Muita gente não sabe ou não acredita, mas animais silvestres nascidos em cativeiros ou capturados para serem mantidos neles podem ser reintroduzidos na natureza. Em outras palavras, aves, anfíbios, répteis e mamíferos nascidos em casas, sítios, zoológicos, ou tirados do meio ambiente para serem mantidos presos podem, sim, ser devolvidos para seu habitat natural. A reintrodução ou devolução dos animais à natureza tem mudado a realidade dos bichinhos e feito verdadeiras revoluções em ecossistemas. Só que não basta tirar um pássaro da gaiola e colocá-lo para voar para contribuir.
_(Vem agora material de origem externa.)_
@[simp] theorem State.mem_showAt (s : State) (g : Agent) (a n : Nat) : (s.showAt g a n).mem = s.mem := by
  unfold State.showAt; split <;> rfl
@[simp] theorem State.tags_showAt (s : State) (g : Agent) (a n : Nat) : (s.showAt g a n).tags = s.tags := by
  unfold State.showAt; split <;> rfl
@[simp] theorem State.poison_showAt (s : State) (g : Agent) (a n : Nat) : (s.showAt g a n).poison = s.poison := by
  unfold State.showAt; split <;> rfl
@[simp] theorem State.flips_showAt (s : State) (g : Agent) (a n : Nat) : (s.showAt g a n).flips = s.flips := by
  unfold State.showAt; split <;> rfl
@[simp] theorem State.vis_showAt (s : State) (g : Agent) (a n : Nat) : (s.showAt g a n).vis = s.vis := by
  unfold State.showAt; split <;> rfl
@[simp] theorem State.pubs_showAt (s : State) (g : Agent) (a n : Nat) : (s.showAt g a n).pubs = s.pubs := by
  unfold State.showAt; split <;> rfl
@[simp] theorem State.slots_showAt (s : State) (g : Agent) (a n : Nat) : (s.showAt g a n).slots = s.slots := by
  unfold State.showAt; split <;> rfl
@[simp] theorem State.parts_showAt (s : State) (g : Agent) (a n : Nat) : (s.showAt g a n).parts = s.parts := by
  unfold State.showAt; split <;> rfl
@[simp] theorem State.kernels_showAt (s : State) (g : Agent) (a n : Nat) : (s.showAt g a n).kernels = s.kernels := by
  unfold State.showAt; split <;> rfl
@[simp] theorem State.nextKernel_showAt (s : State) (g : Agent) (a n : Nat) : (s.showAt g a n).nextKernel = s.nextKernel := by
  unfold State.showAt; split <;> rfl
@[simp] theorem State.gangs_showAt (s : State) (g : Agent) (a n : Nat) : (s.showAt g a n).gangs = s.gangs := by
  unfold State.showAt; split <;> rfl
@[simp] theorem State.nextGang_showAt (s : State) (g : Agent) (a n : Nat) : (s.showAt g a n).nextGang = s.nextGang := by
  unfold State.showAt; split <;> rfl
@[simp] theorem State.cmds_showAt (s : State) (g : Agent) (a n : Nat) : (s.showAt g a n).cmds = s.cmds := by
  unfold State.showAt; split <;> rfl
@[simp] theorem State.nextCmd_showAt (s : State) (g : Agent) (a n : Nat) : (s.showAt g a n).nextCmd = s.nextCmd := by
  unfold State.showAt; split <;> rfl
@[simp] theorem State.fns_showAt (s : State) (g : Agent) (a n : Nat) : (s.showAt g a n).fns = s.fns := by
  unfold State.showAt; split <;> rfl
@[simp] theorem State.currencies_showAt (s : State) (g : Agent) (a n : Nat) : (s.showAt g a n).currencies = s.currencies := by
  unfold State.showAt; split <;> rfl
@[simp] theorem State.classes_showAt (s : State) (g : Agent) (a n : Nat) : (s.showAt g a n).classes = s.classes := by
  unfold State.showAt; split <;> rfl
@[simp] theorem State.classLocks_showAt (s : State) (g : Agent) (a n : Nat) : (s.showAt g a n).classLocks = s.classLocks := by
  unfold State.showAt; split <;> rfl
@[simp] theorem State.frames_showAt (s : State) (g : Agent) (a n : Nat) : (s.showAt g a n).frames = s.frames := by
  unfold State.showAt; split <;> rfl
@[simp] theorem State.ports_showAt (s : State) (g : Agent) (a n : Nat) : (s.showAt g a n).ports = s.ports := by
  unfold State.showAt; split <;> rfl
@[simp] theorem State.devNumber_showAt (s : State) (g : Agent) (a n : Nat) : (s.showAt g a n).devNumber = s.devNumber := by
  unfold State.showAt; split <;> rfl
@[simp] theorem State.routes_showAt (s : State) (g : Agent) (a n : Nat) : (s.showAt g a n).routes = s.routes := by
  unfold State.showAt; split <;> rfl
@[simp] theorem State.mp_showAt (s : State) (g : Agent) (a n : Nat) : (s.showAt g a n).mp = s.mp := by
  unfold State.showAt; split <;> rfl
@[simp] theorem State.power_showAt (s : State) (g : Agent) (a n : Nat) : (s.showAt g a n).power = s.power := by
  unfold State.showAt; split <;> rfl
@[simp] theorem State.regs_showAt (s : State) (g : Agent) (a n : Nat) : (s.showAt g a n).regs = s.regs := by
  unfold State.showAt; split <;> rfl
@[simp] theorem State.variant_showAt (s : State) (g : Agent) (a n : Nat) : (s.showAt g a n).variant = s.variant := by
  unfold State.showAt; split <;> rfl
@[simp] theorem State.fatal_showAt (s : State) (g : Agent) (a n : Nat) : (s.showAt g a n).fatal = s.fatal := by
  unfold State.showAt; split <;> rfl
@[simp] theorem State.dump_showAt (s : State) (g : Agent) (a n : Nat) : (s.showAt g a n).dump = s.dump := by
  unfold State.showAt; split <;> rfl
@[simp] theorem State.devErrSeq_showAt (s : State) (g : Agent) (a n : Nat) : (s.showAt g a n).devErrSeq = s.devErrSeq := by
  unfold State.showAt; split <;> rfl
@[simp] theorem State.devRecords_showAt (s : State) (g : Agent) (a n : Nat) : (s.showAt g a n).devRecords = s.devRecords := by
  unfold State.showAt; split <;> rfl
@[simp] theorem State.out_showAt (s : State) (g : Agent) (a n : Nat) : (s.showAt g a n).out = s.out := by
  unfold State.showAt; split <;> rfl
@[simp] theorem State.now_showAt (s : State) (g : Agent) (a n : Nat) : (s.showAt g a n).now = s.now := by
  unfold State.showAt; split <;> rfl
@[simp] theorem State.turn_showAt (s : State) (g : Agent) (a n : Nat) : (s.showAt g a n).turn = s.turn := by
  unfold State.showAt; split <;> rfl
@[simp] theorem State.stepNo_showAt (s : State) (g : Agent) (a n : Nat) : (s.showAt g a n).stepNo = s.stepNo := by
  unfold State.showAt; split <;> rfl
@[simp] theorem State.fresh_showAt (s : State) (g : Agent) (a n : Nat) : (s.showAt g a n).fresh = s.fresh := by
  unfold State.showAt; split <;> rfl
@[simp] theorem State.cur_showAt (s : State) (g : Agent) (a n : Nat) : (s.showAt g a n).cur = s.cur := by
  unfold State.showAt; split <;> rfl
@[simp] theorem State.found_showAt (s : State) (g : Agent) (a n : Nat) : (s.showAt g a n).found = s.found := by
  unfold State.showAt; split <;> rfl
@[simp] theorem State.dieErrors_showAt (s : State) (g : Agent) (a n : Nat) : (s.showAt g a n).dieErrors = s.dieErrors := by
  unfold State.showAt; split <;> rfl
@[simp] theorem State.channelsOut_showAt (s : State) (g : Agent) (a n : Nat) : (s.showAt g a n).channelsOut = s.channelsOut := by
  unfold State.showAt; split <;> rfl

/-! ## Scalar registers -/

@[simp] theorem Slot.readS_zero (v : Slot) : v.readS 0 = 0 := rfl

theorem Slot.sIndex_inj (v : Slot) (m n : Nat) (hm : m < 64) (hn : n < 64) (h : v.sIndex m = v.sIndex n) : m = n := by
  unfold Slot.sIndex at h
  split at h <;> split at h <;> (try split at h) <;> (try split at h) <;> (try split at h) <;> omega

@[simp] theorem Slot.pc_writeS (v : Slot) (n : Nat) (x : Word) : (v.writeS n x).pc = v.pc := by
  unfold Slot.writeS; split <;> rfl

@[simp] theorem Slot.level_writeS (v : Slot) (n : Nat) (x : Word) : (v.writeS n x).level = v.level := by
  unfold Slot.writeS; split <;> rfl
(Foto: Divulgação/Vincent Kurt Lo)
“A reintrodução é citada no decreto 6514/08, que especifica que é necessária uma autorização para a soltura de animais. Qualquer pessoa pode e deve participar desse projeto, mas precisa saber fazer. Muitas já levam aos centros de triagem, que recebem animais apreendidos ou encontrados feridos, e são voltados para o tratamento e a readaptação. Há áreas de solturas específicas, nas quais há viveiros para ambientação dos animais antes de serem soltos e o acompanhamento pós-soltura", conta Vincent Kurt-Lo, biólogo e analista ambiental no Núcleo de Fauna e Recursos Pesqueiros do Instituto Brasileiro do Meio Ambiente e dos Recursos Naturais Renováveis (Ibama), em São Paulo.
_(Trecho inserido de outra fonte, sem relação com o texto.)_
/-! ## What the host reads of a register that the device derives -/

theorem State.hostRead_watchdog (s : State) {p : Nat} (h : p < 16) :
    s.hostRead 0 (0x1500 + 8 * p) = s.watchdog p + ((s.part? p).map (·.wdResets)).getD 0 * 2 ^ 16 := by
  have hp : (0x1500 + 8 * p - 0x1500) / 8 = p := by omega
  unfold State.hostRead
  rw [if_pos ⟨rfl, by omega, by omega⟩, hp]

theorem State.hostRead_devfeat (s : State) : s.hostRead 0 0x1700 = s.devfeat := rfl

/-- CTXSTATE (R388). -/
theorem State.hostRead_ctxState (s : State) (fn : Nat) :
    s.hostRead fn 0x1120 = sumOf ((List.range 8).map (fun c => (s.ctx fn c).state * 16 ^ c)) :=
  if_neg (by omega)

theorem State.hostRead_watchdog_reset {p : Nat} (h : p < 16) : State.reset.hostRead 0 (0x1500 + 8 * p) = 31 + 64 := by
  rw [State.hostRead_watchdog _ h, State.watchdog_reset h, State.part?_reset]
  rfl

theorem State.hostRead_ctxState_reset (fn : Nat) : State.reset.hostRead fn 0x1120 = 0 := by
  simp only [State.hostRead_ctxState, State.ctx_reset]
  rfl

/-- PWRSTAT (R452): the clock, with no cause that lowers it and nothing measured. -/
theorem State.hostRead_pwrstat_reset : State.reset.hostRead 0 0x1718 = 2100 := rfl

/-! ## A slot where a task has yet to start -/

theorem Slot.readS_default (n : Nat) : ({} : Slot).readS n = 0 := by
  unfold Slot.readS
  split <;> rfl

theorem Slot.readP_default {n : Nat} (h : n ≠ 0) : ({} : Slot).readP n = 0 := by
  rw [Slot.readP, if_neg h]
  rfl

end Sys2Proof.Machine

namespace Sys2Proof

open Machine

/-- Settles O58: with nothing listed, memory reads 0 (log entry 3) and every accessor gives its default; the registers
that the host reads are derived from those, for a Z9 (log entry 20). -/
theorem resetValues : Obligations.ResetValues := by
  unfold Obligations.ResetValues
  refine ⟨rfl, fun _ => rfl, State.full_reset, State.part?_reset, fun _ _ => rfl, State.slot_reset, rfl, rfl,
    State.fn_reset, rfl, State.reg_reset, fun _ => State.hostRead_watchdog_reset, State.hostRead_devfeat _,
    State.hostRead_pwrstat_reset, State.hostRead_ctxState_reset, ⟨rfl, rfl⟩, ?slot⟩
  case slot =>
    exact ⟨Slot.readS_default, rfl, fun _ => Slot.readP_default, fun _ => rfl, rfl, fun _ => rfl, rfl, fun _ => rfl⟩

end Sys2Proof
end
Se o animal foi recém-capturado e o local é conhecido, a legislação prevê devolução imediata. Mas não é isso o que ocorre na maioria dos casos. Muitas espécies são apreendidas durante tentativa de transporte para tráfico e até mesmo dentro de casa. Por incrível que pareça, manter um animal selvagem como bicho de estimação, em casa, é uma das maiores agressões proferidas a ele. Um dos casos mais tristes é o da ararinha-azul, animal típico do Nordeste que foi extinto na natureza e, hoje, só existe em cativeiro. Foi ela que inspirou o personagem principal da animação “Rio”.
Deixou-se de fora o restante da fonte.